== RECORDS FOR THIS EXERCISE
/-- Frame elements one after the other append their bytes in order. -/
theorem execAll_elements {is : List Instr} (h : ∀ i ∈ is, isCommand i = false) (s : State) :
    execAll is s = .next (appendFrame (is.flatMap elementBytes) s) := by
  induction is generalizing s with
  | nil => simp [execAll, appendFrame]
  | cons i is ih =>
    rw [execAll, exec_element (h i List.mem_cons_self)]
    show execAll is (appendFrame (elementBytes i) s) = _
    rw [ih fun j hj => h j (List.mem_cons_of_mem i hj)]
    simp [appendFrame]

/-- ENCODE's instructions are frame elements (30_encoding R45). -/
theorem frameProgram_elements (pixels : PixelBuffer) (l : Level) : ∀ i ∈ frameProgram pixels l, isCommand i = false := by
  intro i hi
  simp only [frameProgram, List.mem_append, List.mem_singleton, List.mem_map, List.mem_replicate] at hi
  rcases hi with (rfl | ⟨c, -, rfl⟩) | ⟨-, rfl⟩ <;> rfl

/-- The bytes of ENCODE's instructions are the frame (40_frame_encoder R72). -/
theorem frameProgram_bytes (pixels : PixelBuffer) (l : Level) :
    (frameProgram pixels l).flatMap elementBytes = encodeFrame pixels l := by
  have hpads (k : Nat) : (List.replicate k Instr.pad).flatMap elementBytes = List.replicate k 0#8 :=
    List.flatMap_replicate.trans List.flatten_replicate_singleton
  rw [frameProgram, encodeFrame, List.flatMap_append, List.flatMap_append, List.flatMap_singleton, List.flatMap_map, hpads]
  rfl

/-- Settles O20: ENCODE's elements append their bytes, and these bytes are the frame. -/
theorem elementsAssembleTheFrame : Obligations.ElementsAssembleTheFrame := by
  intro s pixels l h
  rw [execAll_elements (frameProgram_elements pixels l), frameProgram_bytes, appendFrame, h, List.nil_append]

/-! ### What a frame determines (30_encoding R51) -/

theorem headerByte_injective {l m : Level} (h : headerByte l = headerByte m) : l = m := by
  have hlow : ∀ k : Level, (headerByte k).extractLsb' 0 5 = k := fun k =>
    (BitVec.extractLsb'_append_eq_of_add_le (by decide)).trans BitVec.extractLsb'_eq_self
  rw [← hlow l, h, hlow m]

/-- Equal LED blocks, one after the other, have the same bytes, and where there is one they have the same level. -/
theorem ledBlocks_injective {l m : Level} {cs ds : List Color} (hlen : cs.length = ds.length)
    (h : cs.flatMap (ledBlock l) = ds.flatMap (ledBlock m)) :
    (cs ≠ [] → l = m) ∧
      cs.map (fun c => (chanByte c.r, chanByte c.g, chanByte c.b)) = ds.map (fun c => (chanByte c.r, chanByte c.g, chanByte c.b)) := by
  induction cs generalizing ds with
  | nil =>
    obtain rfl := List.eq_nil_of_length_eq_zero hlen.symm
    exact ⟨nofun, rfl⟩
  | cons c cs ih =>
    obtain ⟨d, ds, rfl⟩ := List.exists_cons_of_length_eq_add_one hlen.symm
    obtain ⟨hhead, hb, hg, hr, hrest⟩ : headerByte l = headerByte m ∧ chanByte c.b = chanByte d.b ∧
        chanByte c.g = chanByte d.g ∧ chanByte c.r = chanByte d.r ∧ cs.flatMap (ledBlock l) = ds.flatMap (ledBlock m) := by
      simpa [ledBlock, ledBytes] using h
    refine ⟨fun _ => headerByte_injective hhead, ?_⟩
    rw [List.map_cons, List.map_cons, hb, hg, hr, (ih (by simpa using hlen) hrest).2]

/-- Settles O23: buffers of one length have one start marker and one padding, so their LED blocks are equal. -/
theorem frameDeterminesItsFields : Obligations.FrameDeterminesItsFields := by
  intro p q l m hlen h
  rw [encodeFrame, encodeFrame, hlen] at h
  have hblocks := List.append_cancel_left (List.append_cancel_right h)
  obtain ⟨hlevel, hbytes⟩ := ledBlocks_injective hlen hblocks
  exact ⟨hlevel p.nonempty, hbytes⟩

/-! ### Numbers as words (30_encoding R52, R56, R57)

`chan_byte` and `level_of` are one operation at two widths: a normalized number times the largest number of the word, rounded
down. -/

section Scaled

variable {w n : Nat} (hn : n < 2 ^ w)
include hn

/-- The word holds the rounded number: it is neither negative nor above `n`. -/
theorem toNat_ofInt_floor (x : Normalized) : ((BitVec.ofInt w (n * (x : Rat)).floor).toNat : Int) = (n * (x : Rat)).floor := by
  obtain ⟨h0, h1⟩ := x.2
  have hlow : 0 ≤ (n * (x : Rat)).floor := Rat.le_floor_iff.mpr (by push_cast; positivity)
  have hhigh : (n * (x : Rat)).floor < n + 1 := Rat.floor_lt_iff.mpr (by push_cast; nlinarith)
  have hmod : (n * (x : Rat)).floor % ((2 ^ w : Nat) : Int) = (n * (x : Rat)).floor := Int.emod_eq_of_lt hlow (by omega)
  rw [BitVec.toNat_ofInt, hmod, Int.toNat_of_nonneg hlow]

/-- The word is `k` exactly on `[k/n, (k+1)/n)`. -/
theorem toNat_ofInt_floor_eq_iff (x : Normalized) (k : Nat) :
    (BitVec.ofInt w (n * (x : Rat)).floor).toNat = k ↔ (k : Rat) ≤ n * x ∧ n * (x : Rat) < k + 1 := by
  rw [← Int.natCast_inj, toNat_ofInt_floor hn x]
  exact_mod_cast Int.floor_eq_iff (a := n * (x : Rat)) (z := k)

/-- The word is `n` exactly at 1. -/
theorem toNat_ofInt_floor_eq_max_iff (hpos : 0 < n) (x : Normalized) :
    (BitVec.ofInt w (n * (x : Rat)).floor).toNat = n ↔ x = 1 := by
  have hp : (0 : Rat) < n := by exact_mod_cast hpos
  rw [toNat_ofInt_floor_eq_iff hn x n]
  constructor
  · rintro ⟨h, -⟩
    exact Subtype.ext (le_antisymm x.2.2 (le_of_mul_le_mul_left (by simpa using h) hp))
  · rintro rfl
    simp

/-- The larger number has the larger word. -/
theorem toNat_ofInt_floor_monotone {x y : Normalized} (h : (x : Rat) ≤ y) :
    (BitVec.ofInt w (n * (x : Rat)).floor).toNat ≤ (BitVec.ofInt w (n * (y : Rat)).floor).toNat := by
  rw [← Int.ofNat_le, toNat_ofInt_floor hn x, toNat_ofInt_floor hn y]
  exact Rat.floor_monotone (mul_le_mul_of_nonneg_left h n.cast_nonneg)

end Scaled

theorem chanByte_toNat (v : Normalized) : ((chanByte v).toNat : Int) = (255 * (v : Rat)).floor :=
  toNat_ofInt_floor (n := 255) (by decide) v

theorem chanByte_toNat_eq_iff (v : Normalized) (k : Nat) :
    (chanByte v).toNat = k ↔ (k : Rat) ≤ 255 * v ∧ 255 * (v : Rat) < k + 1 :=
  toNat_ofInt_floor_eq_iff (n := 255) (by decide) v k

/-- Settles O24: the laws of a scaled and rounded number, at 255 and eight bits. -/
theorem chanByteLaws : Obligations.ChanByteLaws := by
  refine ⟨chanByte_toNat, fun v k _ => ?_, toNat_ofInt_floor_eq_max_iff (n := 255) (by decide) (by decide),
    fun u v h => toNat_ofInt_floor_monotone (n := 255) (by decide) h⟩
  rw [chanByte_toNat_eq_iff, div_le_iff₀' (by norm_num), lt_div_iff₀' (by norm_num)]

theorem levelOf_toNat (x : Normalized) : ((levelOf x).toNat : Int) = (31 * (x : Rat)).floor :=
  toNat_ofInt_floor (n := 31) (by decide) x

theorem levelOf_toNat_eq_iff (x : Normalized) (k : Nat) :
    (levelOf x).toNat = k ↔ (k : Rat) ≤ 31 * x ∧ 31 * (x : Rat) < k + 1 :=
  toNat_ofInt_floor_eq_iff (n := 31) (by decide) x k

/-- What is read back is at most what was written, and less than `1/31` below it. -/
theorem normOf_levelOf (x : Normalized) : 0 ≤ x - normOf (levelOf x) ∧ x - normOf (levelOf x) < 1 / 31 := by
  obtain ⟨hle, hlt⟩ := (levelOf_toNat_eq_iff x _).mp rfl
  simp only [normOf]
  constructor <;> linarith

/-- The norm of a level is a normalized number. -/
theorem normOf_mem (l : Level) : normOf l ∈ Normalized := by
  have hl : (l.toNat : Rat) ≤ 31 := by exact_mod_cast Nat.le_of_lt_succ l.isLt
  exact ⟨by unfold normOf; positivity, (div_le_one (by norm_num)).mpr hl⟩

/-- A level is the level of its norm. -/
theorem levelOf_normOf (l : Level) : levelOf ⟨normOf l, normOf_mem l⟩ = l := by
  apply BitVec.eq_of_toNat_eq
  have h : 31 * normOf l = l.toNat := mul_div_cancel₀ _ (by norm_num)
  rw [levelOf_toNat_eq_iff, h]
  exact ⟨le_rfl, lt_add_one _⟩

/-- Settles O25: the laws of a scaled and rounded number, at 31 and five bits, and the two round trips. -/
theorem levelLaws : Obligations.LevelLaws :=
  ⟨levelOf_toNat, toNat_ofInt_floor_eq_max_iff (n := 31) (by decide) (by decide), normOf_levelOf,
    fun l => ⟨⟨normOf l, normOf_mem l⟩, rfl, levelOf_normOf l⟩⟩

end Sys2Proof.Machine
end

section
/-! The encoding family, the response: a command answers once or waits for the hardware channel (30_encoding R60, 41_transport R98,
60_exceptions R151, R155). -/

namespace Sys2Proof.Machine

/-! ### What answers nothing -/

@[simp] theorem channelRun_responses (s : State) : (channelRun s).responses = s.responses := by
  obtain ⟨bits, hr⟩ := channelRun_ran s
  rw [hr.1]

/-- TRANSMIT answers nothing, and `SER` is alive after it only under the hardware-timed transport (10_state R21). -/
theorem transmit_unanswered {s t : State} (h : transmit s = .next t) :
    t.responses = s.responses ∧ (t.ser ≠ none → isHardwareTimed t.transport = true) := by
  unfold transmit at h
  split at h
  · cases h
  · next i ht =>
    cases h
    obtain ⟨_, -, hh, -⟩ := sendHardware_front s.frame 0 s
    rw [hh.frame]
    exact ⟨rfl, fun _ => by rw [ht]; rfl⟩
  · cases h
    rw [sendSoftware_eq]
    exact ⟨rfl, nofun⟩

theorem release_responses {s u : State} (h : release s = .next u) : u.responses = s.responses := by
  rcases release_cases h with ⟨d, c, -, rfl⟩ | ⟨i, bits, dl, cl, e, -, -, rfl⟩ <;> rfl

@[simp] theorem suspend_responses (s : State) : (suspend s).responses = s.responses := by
  cases hs : suspends s with
  | true => obtain ⟨bits, e, -, h⟩ := suspend_active hs; rw [h]
  | false => rw [suspend_inactive hs]

@[simp] theorem unsuspend_responses (b : Bool) (s : State) : (unsuspend b s).responses = s.responses := by
  unfold unsuspend; split <;> rfl

@[simp] theorem toggleCycles_responses (n : Nat) (s : State) : (toggleCycles n s).responses = s.responses := by
  rw [toggleCycles_eq]

@[simp] theorem runStages_responses (st : List (Pin × PinDir)) (s : State) : (runStages st s).2.responses = s.responses := by
  rw [(runStages_eq st s).2]

@[simp] theorem restoreOutput_responses (p : Pin) (s : State) : (restoreOutput p s).responses = s.responses := by
  cases p <;> rfl

/-! ### One response, or a wait -/

/-- From `s` to `t` there is one response, of those a command returns, or none and a command waits for the channel. -/
def AnswersOrWaits (s t : State) : Prop :=
  (∃ r, plainResponse r ∧ t.responses = s.responses ++ [r]) ∨
  (t.responses = s.responses ∧ t.inFlight ≠ none ∧ isHardwareTimed t.transport = true)

/-- What came before the answer may be anything that answers nothing. -/
theorem AnswersOrWaits.of_responses_eq {s u t : State} (h : AnswersOrWaits u t) (hu : u.responses = s.responses) :
    AnswersOrWaits s t := by
  rw [AnswersOrWaits, hu] at h
  exact h

theorem respond_answersOrWaits {r : Response} (hr : plainResponse r) (s : State) : AnswersOrWaits s (respond r s) :=
  .inl ⟨r, hr, rfl⟩

theorem plainResponse_ok (v : Value) : plainResponse (.ok v) := ⟨nofun, nofun⟩

theorem plainResponse_pin : plainResponse (.error (.resource .pin)) := ⟨nofun, nofun⟩

/-- A commit answers OK, or waits on the hardware-timed transport (42_strip_controller R113). -/
theorem commit_answersOrWaits {s t : State} (h : commit s = .next t) : AnswersOrWaits s t := by
  rcases commit_cases h with ⟨-, hf⟩ | ⟨d, c, -, ht⟩ | ⟨i, t', htr, ht, k, u, -, hh, hend⟩
  · cases hf
  · cases ht
    exact .inl ⟨_, plainResponse_ok _, rfl⟩
  · cases ht
    rcases hend with ⟨-, -, rfl⟩ | ⟨-, -, rfl⟩
    · exact .inl ⟨_, plainResponse_ok _, rfl⟩
    · refine .inr ⟨?_, nofun, ?_⟩
      · rw [hh.frame]
      · rw [hh.frame]
        exact congrArg isHardwareTimed htr

/-- After its first frame SHOW_TEST_PATTERN waits, or commits the snapshot (44_diagnostics R145). -/
theorem restoreWhenSent_answersOrWaits {cs : PixelBuffer} {s t : State} (hs : s.ser ≠ none → isHardwareTimed s.transport = true)
    (h : restoreWhenSent cs s = .next t) : AnswersOrWaits s t := by
  cases hser : s.ser with
  | some p =>
    rw [restoreWhenSent_waits cs hser] at h
    cases h
    exact .inr ⟨rfl, nofun, hs (by rw [hser]; nofun)⟩
  | none =>
    rw [restoreWhenSent_sent cs hser] at h
    exact (commit_answersOrWaits h).of_responses_eq (channelRun_responses _)

/-- CONSTRUCT after its checks answers the missing pin, or as its first commit does, or OK (42_strip_controller R110). -/
theorem constructWith_answersOrWaits {cfg : Cfg} {l : Level} {s t : State} (h : constructWith cfg l s = .next t) :
    AnswersOrWaits s t := by
  rcases constructWith_cases h with ⟨e, rfl | rfl⟩ | ⟨tr, u, hclaim, hend⟩
  · exact respond_answersOrWaits plainResponse_pin { s with env := e }
  · exact respond_answersOrWaits plainResponse_pin { s with env := e, trace := s.trace ++ [.log] }
  · have hu : (constructed cfg l tr u).responses = s.responses := by
      rcases hclaim with ⟨v, e, -, -, rfl⟩ | ⟨e, lg, -, rfl⟩
      · rfl
      · simp [constructed, claimSoftware_eq]
    rcases hend with ⟨-, hc⟩ | ⟨-, rfl⟩
    · exact (commit_answersOrWaits hc).of_responses_eq hu
    · exact (respond_answersOrWaits (plainResponse_ok _) _).of_responses_eq hu

/-- Every command answers once or waits. -/
theorem exec_answersOrWaits {i : Instr} {s t : State} (hi : isCommand i = true) (h : exec i s = .next t) : AnswersOrWaits s t := by
  have ok (v : Value) (u : State) := respond_answersOrWaits (plainResponse_ok v) u
  rcases exec_cases h with ⟨hn, -⟩ | ⟨-, r, hr, rfl⟩ | ⟨-, u, hw, hc⟩ | ⟨-, -, cfg, x, hc⟩ | ⟨-, -, u, hr, rfl⟩ |
    ⟨-, -, rfl⟩ | ⟨-, -, rfl⟩ | ⟨-, -, u, hu, hr⟩
  · rw [hi] at hn; cases hn
  · exact respond_answersOrWaits hr s
  · exact (commit_answersOrWaits hc).of_responses_eq (by rw [written_frame hw])
  · exact constructWith_answersOrWaits hc
  · exact (ok _ _).of_responses_eq (release_responses hr :)
  · exact (ok _ _).of_responses_eq (by simp)
  · exact (ok _ _).of_responses_eq (by simp)
  · obtain ⟨hresp, hser⟩ := transmit_unanswered hu
    exact (restoreWhenSent_answersOrWaits hser hr).of_responses_eq hresp

/-- Settles O52: by what `exec` can do, each command ends in a response or in a commit. -/
theorem oneResponsePerCommand : Obligations.OneResponsePerCommand := by
  intro i s t hi h
  rcases exec_answersOrWaits hi h with ⟨r, ⟨htransport, hchannel⟩, ht⟩ | hwait
  · exact .inl ⟨r, ht, htransport, hchannel⟩
  · exact .inr hwait

end Sys2Proof.Machine
end

section
/-! The encoder family: a step on a frame element, the length of a frame, and what stands at each of its positions (20_memory R36,
30_encoding R45 to R49, 40_frame_encoder R72 to R78). -/

namespace Sys2Proof.Machine

/-! ### A step on a frame element -/

theorem stepElement_decoded {w : FrameWord} {i : Instr} (s : State) (h : decodeFrame w = .ok i) : stepElement w s = exec i s := by
  simp only [stepElement, h]

/-- Settles O6: with nothing in flight a step takes the frame element, and an element that decodes is executed. -/
theorem stepRunsElement : Obligations.StepRunsElement := by
  intro s w rest i hreset hflight hencq hd
  rw [step_element hreset hflight hencq, stepElement_decoded _ hd]

/-! ### The parts of a frame -/

/-- `ceil(n / 16)` is the least integer not below `n / 16` (30_encoding R49). -/
theorem ceilDiv16_le_iff (n m : Nat) : ceilDiv16 n ≤ m ↔ n ≤ 16 * m := by
  unfold ceilDiv16
  omega

@[simp] theorem startBytes_length : startBytes.length = 4 := List.length_replicate

@[simp] theorem ledBlock_length (l : Level) (c : Color) : (ledBlock l c).length = 4 := rfl

/-- LED blocks one after the other take four bytes a pixel. -/
theorem ledBlocks_length (l : Level) (cs : List Color) : (cs.flatMap (ledBlock l)).length = 4 * cs.length := by
  simp [List.length_flatMap, Nat.mul_comm]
====
> WHAT YOU HAVE TO DO:
Please transcribe only the lines in the records above running from the line that has "The word holds" through the line that has "obtain ⟨h0, h1⟩ := x.2", both included, exactly as they appear.

> RESULT OF THE EXERCISE:
/-- The word holds the rounded number: it is neither negative nor above `n`. -/
theorem toNat_ofInt_floor (x : Normalized) : ((BitVec.ofInt w (n * (x : Rat)).floor).toNat : Int) = (n * (x : Rat)).floor := by
  obtain ⟨h0, h1⟩ := x.2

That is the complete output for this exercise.